### PROBLEM REQUIREMENTS
From the entries below, return exactly the lines beginning at the one that contains "nofun, rfl, rfl⟩" and ending at the one that contains "rw [engineStep, h]", both of them included, and only those lines.
- - - - -
-- ==== Sys2Proof/Safety.lean ====
section
/-! DEFINITION. The terms the statements use: how one engine step of a command can end, the
command words that are illegal, and the invariant of a run. -/

namespace Sys2Proof.Machine

/-- The command completes with ERR = OK and the result v, leaving the instances `g` (R223). Nothing
else of the state changes. -/
def CompletesWith (i : Instr) (s : State) (g : Generators) (v : U64) : Prop :=
  exec i s = .next { s with gen := g, res := v, err := .ok, engine := .idle, waitExt := false }

/-- The command completes with ERR = OK and no result, leaving the instances `g` (R223). Nothing
else of the state changes, RES included. -/
def CompletesSilently (i : Instr) (s : State) (g : Generators) : Prop :=
  exec i s = .next { s with gen := g, err := .ok, engine := .idle, waitExt := false }

/-- The command completes with the error `e`, and nothing else changes (R223). -/
def FailsWith (i : Instr) (s : State) (e : Completion) : Prop :=
  exec i s = .next { s with err := e, engine := .idle, waitExt := false }

/-- The command stands at an EXT draw (R102): the engine pops the head of the FIFO, or holds on an
empty one. -/
def TakesWord (i : Instr) (s : State) (l : Latched) : Prop :=
  (s.extFifo = [] → exec i s = .next { s with waitExt := true })
  ∧ (∀ v rest, s.extFifo = v :: rest →
      exec i s = .next { s with waitExt := false, extFifo := rest,
                                engine := .busy { l with drawn := l.drawn ++ [v] } })

/-- No environment move is scheduled before the engine's, and the engine is busy with a word that
decodes to `i`. -/
def EngineRuns (s : State) (l : Latched) (i : Instr) : Prop :=
  s.schedule = [] ∧ s.engine = .busy l ∧ decode l.cmd = .ok i

/-- `k` steps of the machine from `s` end in `t`. -/
def RunsTo (k : Nat) (s t : State) : Prop := Sys2Proof.core.run k s = .next t

/-- The generators agree on everything that is not instance `i`'s own (R41): the AlgorithmState and
CacheState of the other instances, and EXT_NATIVE_MAX. -/
structure SameOutside (i : Inst) (g g' : Generators) : Prop where
  mt32 : i ≠ .mt32 → g'.mt32 = g.mt32
  mt64 : i ≠ .mt64 → g'.mt64 = g.mt64
  add64 : i ≠ .add64 → g'.addState = g.addState
  nativeMax : g'.extNativeMax = g.extNativeMax
  caches : ∀ j, j ≠ i → g'.cache j = g.cache j

/-- The generators agree on instance `i` (R158): its AlgorithmState, RangeContext and CacheState. -/
structure SameInstance (i : Inst) (g g' : Generators) : Prop where
  mt32 : i = .mt32 → g'.mt32 = g.mt32
  mt64 : i = .mt64 → g'.mt64 = g.mt64
  add64 : i = .add64 → g'.addState = g.addState
  nativeMax : g'.nativeMax i = g.nativeMax i
  cache : g'.cache i = g.cache i

/-- The command words of rules R86, R87 and R88. -/
def illegalWord (c : U64) : Prop :=
  let op := c.toNat % 256
  c.toNat / 2 ^ 11 ≠ 0
  ∨ (0x0C ≤ op ∧ op ≤ 0x0F) ∨ (0x13 ≤ op ∧ op ≤ 0x17) ∨ (0x19 ≤ op ∧ op ≤ 0x1F) ∨ 0x22 ≤ op
  ∨ (c.getLsbD 10 = true ∧ ¬(0x04 ≤ op ∧ op ≤ 0x0B))

/-- What every run keeps. -/
structure State.Inv (s : State) : Prop where
  /-- R179, R36. -/
  idx32 : s.gen.mt32.idx ≤ 624
  /-- R179, R38. -/
  idx64 : s.gen.mt64.idx ≤ 312
  /-- R30: nativeMax "must be > 0". -/
  nativeMax : s.gen.extNativeMax ≠ 0
  /-- R32: the FIFO holds 0 to 16 words. -/
  fifoDepth : s.extFifo.length ≤ 16
  /-- R32, R102: every word in the FIFO is at most EXT_NATIVE_MAX. -/
  fifoWords : ∀ v ∈ s.extFifo, v ≤ s.gen.extNativeMax
  /-- R101: every word a command has drawn is at most EXT_NATIVE_MAX. -/
  drawnWords : ∀ l, s.engine = .busy l → ∀ v ∈ l.drawn, v ≤ s.gen.extNativeMax
  /-- R100, R102, C8: only a command on EXT draws EXT words. -/
  drawnExt : ∀ l, s.engine = .busy l → l.drawn ≠ [] →
    ∃ i, decode l.cmd = .ok i ∧ i.inst = .ext
  /-- R25, R100, C8: the engine is held only on an empty FIFO, executing a command on EXT. -/
  held : s.waitExt = true → s.extFifo = [] ∧
    ∃ l i, s.engine = .busy l ∧ decode l.cmd = .ok i ∧ i.inst = .ext

end Sys2Proof.Machine
end

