/-- Settles O29: the cache's word is read bit by bit, and its write is `setCache`. -/
theorem addStateAndCacheWindows : Obligations.AddStateAndCacheWindows := by
  intro s v
  refine ⟨busRead_of_regAt (r := .addState) rfl s, fun hidle => hostWrite_addState hidle v,
    fun offset j hrow => ?_⟩
  obtain rfl := offset_of_cacheRow hrow
  have read : busRead s (Reg.cache j).offset = (s.gen.cache j).word :=
    busRead_of_regAt (regAt_eq_some_iff.mpr rfl) s
  rw [read]
  refine ⟨Cache.lo32_word _, Cache.getLsbD_word_32 _, fun k hk => ?_,
    fun hidle => ⟨_, hostWrite_cache hidle j v, Generators.setCache_cache_same .., .setCache ..,
      Generators.setCache_mt32 .., Generators.setCache_mt64 .., Generators.setCache_addState ..⟩⟩
  have h32 : k ≠ 32 := by omega
  simp [Cache.getLsbD_word, h32, BitVec.getLsbD_of_ge _ k (show 32 ≤ k by omega)]

/-- What one block shows of a cache, written into an idle other, sets it there (R159). -/
theorem hostWrite_cache_clone (s : State) {t : State} (hidle : t.engine = .idle) (i : Inst) :
    hostWrite t 64 (Reg.cache i).offset (busRead s (Reg.cache i).offset)
      = .next { t with gen := t.gen.setCache i (s.gen.cache i) } := by
  rw [hostWrite_cache hidle, busRead_of_regAt (regAt_eq_some_iff.mpr rfl), readReg,
    Cache.ofWord_word]

/-- Settles O30: the windows show all of ADD64 and of EXT, and their writes take it whole. -/
theorem cloneByWindows : Obligations.CloneByWindows := by
  intro s t _ hidle
  constructor
  · have write := hostWrite_addState hidle (busRead s 0x0A0)
    rw [busRead_of_regAt (r := .addState) rfl] at write ⊢
    refine ⟨_, _, write, hostWrite_cache_clone s ?_ .add64, ?_⟩
    · exact hidle
    · exact ⟨nofun, nofun, fun _ => rfl, rfl, rfl⟩
  · intro hmax
    have write : hostWrite t 64 0x038 s.gen.extNativeMax
        = .next (t.unlessBusy (t.writeExtNativeMax s.gen.extNativeMax)) :=
      hostWrite_of_regAt (r := .extNativeMax) rfl ..
    rw [State.unlessBusy_idle hidle, State.writeExtNativeMax_ne_zero t hmax] at write
    rw [busRead_of_regAt (r := .extNativeMax) rfl]
    refine ⟨_, _, write, hostWrite_cache_clone s ?_ .ext, ?_⟩
    · exact hidle
    · exact ⟨nofun, nofun, nofun, rfl, rfl⟩

/-! ### Reset -/

/-- Settles O7: the seeded indexes are N, nothing is queued, and the engine is idle. -/
theorem resetMeetsInvariant : Obligations.ResetMeetsInvariant := State.reset_inv

/-- Settles O16: bit 0 decides what a write to CTRL does, and power-on is the same reset. -/
theorem resetEvents : Obligations.ResetEvents := by
  intro s v
  have write : hostWrite s 64 0x008 v = .next (if v.getLsbD 0 then s.resetBlock else s) :=
    hostWrite_of_regAt (r := .ctrl) rfl s v
  refine ⟨fun h => ?_, fun h => ?_, rfl⟩
  · rw [write, if_pos h, State.resetBlock]
  · rw [write, if_neg (Bool.not_eq_true _ ▸ h)]

end Sys2Proof.Machine
end

section
/-! PROOFS. Whole-machine rules: what an engine step can change, what it depends on, when it fails,
and the moves that clear a sticky bit; then the statements about every step and every command. -/

namespace Sys2Proof.Machine

/-! ### Engine steps and moves -/

theorem engineStep_idle {s : State} (h : s.engine = .idle) : engineStep s = .next s := by
  rw [engineStep, h]

theorem engineStep_ok {s : State} {l : Latched} {i : Instr} (h : s.engine = .busy l)
    (hdecode : decode l.cmd = .ok i) : engineStep s = exec i s := by
  simp [engineStep, h, hdecode]

theorem engineStep_error {s : State} {l : Latched} {e : DecodeReject} (h : s.engine = .busy l)
    (hdecode : decode l.cmd = .error e) : engineStep s = .next (s.raise .illegalCommand) := by
  simp [engineStep, h, hdecode]

/-- A word that decodes to nothing is rejected by name. -/
theorem decode_error_of_illegal {c : U64} (h : illegalWord c) : ∃ e, decode c = .error e := by
  have hnone : ¬∃ i, decode c = .ok i := fun hi =>
    (illegalWord_iff c).mp h ((exists_decode_iff_wellFormed c).mp hi)
  cases hd : decode c with
  | error e => exact ⟨e, rfl⟩
  | ok i => exact absurd ⟨i, hd⟩ hnone

theorem engineStep_next (s : State) : ∃ t, engineStep s = .next t := by
  rcases engineStep_cases s with ⟨-, h⟩ | ⟨_, _, -, -, h⟩ | ⟨_, i, -, -, h⟩
  · exact ⟨s, h⟩
  · exact ⟨_, h⟩
  · rw [h]; exact exec_next i s

theorem accessSupported_iff {bits : Nat} {offset : Offset} :
    accessSupported bits offset = true ↔ bits = 64 ∧ offset.toNat % 8 = 0 := by
  simp [accessSupported]

theorem hostRead_unsupported {bits : Nat} {offset : Offset}
    (h : bits ≠ 64 ∨ offset.toNat % 8 ≠ 0) (s : State) :
    hostRead s bits offset = .refused (.unsupportedAccess bits offset) :=
  if_neg fun ha => by have := accessSupported_iff.mp ha; tauto

theorem hostWrite_unsupported {bits : Nat} {offset : Offset}
    (h : bits ≠ 64 ∨ offset.toNat % 8 ≠ 0) (s : State) (v : U64) :
    hostWrite s bits offset v = .refused (.unsupportedAccess bits offset) :=
  if_neg fun ha => by have := accessSupported_iff.mp ha; tauto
- - - - -
### SOLUTION FOR THIS EXERCISE
    · exact ⟨nofun, nofun, nofun, rfl, rfl⟩

/-! ### Reset -/

/-- Settles O7: the seeded indexes are N, nothing is queued, and the engine is idle. -/
theorem resetMeetsInvariant : Obligations.ResetMeetsInvariant := State.reset_inv

/-- Settles O16: bit 0 decides what a write to CTRL does, and power-on is the same reset. -/
theorem resetEvents : Obligations.ResetEvents := by
  intro s v
  have write : hostWrite s 64 0x008 v = .next (if v.getLsbD 0 then s.resetBlock else s) :=
    hostWrite_of_regAt (r := .ctrl) rfl s v
  refine ⟨fun h => ?_, fun h => ?_, rfl⟩
  · rw [write, if_pos h, State.resetBlock]
  · rw [write, if_neg (Bool.not_eq_true _ ▸ h)]

end Sys2Proof.Machine
end

section
/-! PROOFS. Whole-machine rules: what an engine step can change, what it depends on, when it fails,
and the moves that clear a sticky bit; then the statements about every step and every command. -/

namespace Sys2Proof.Machine

/-! ### Engine steps and moves -/

theorem engineStep_idle {s : State} (h : s.engine = .idle) : engineStep s = .next s := by
  rw [engineStep, h]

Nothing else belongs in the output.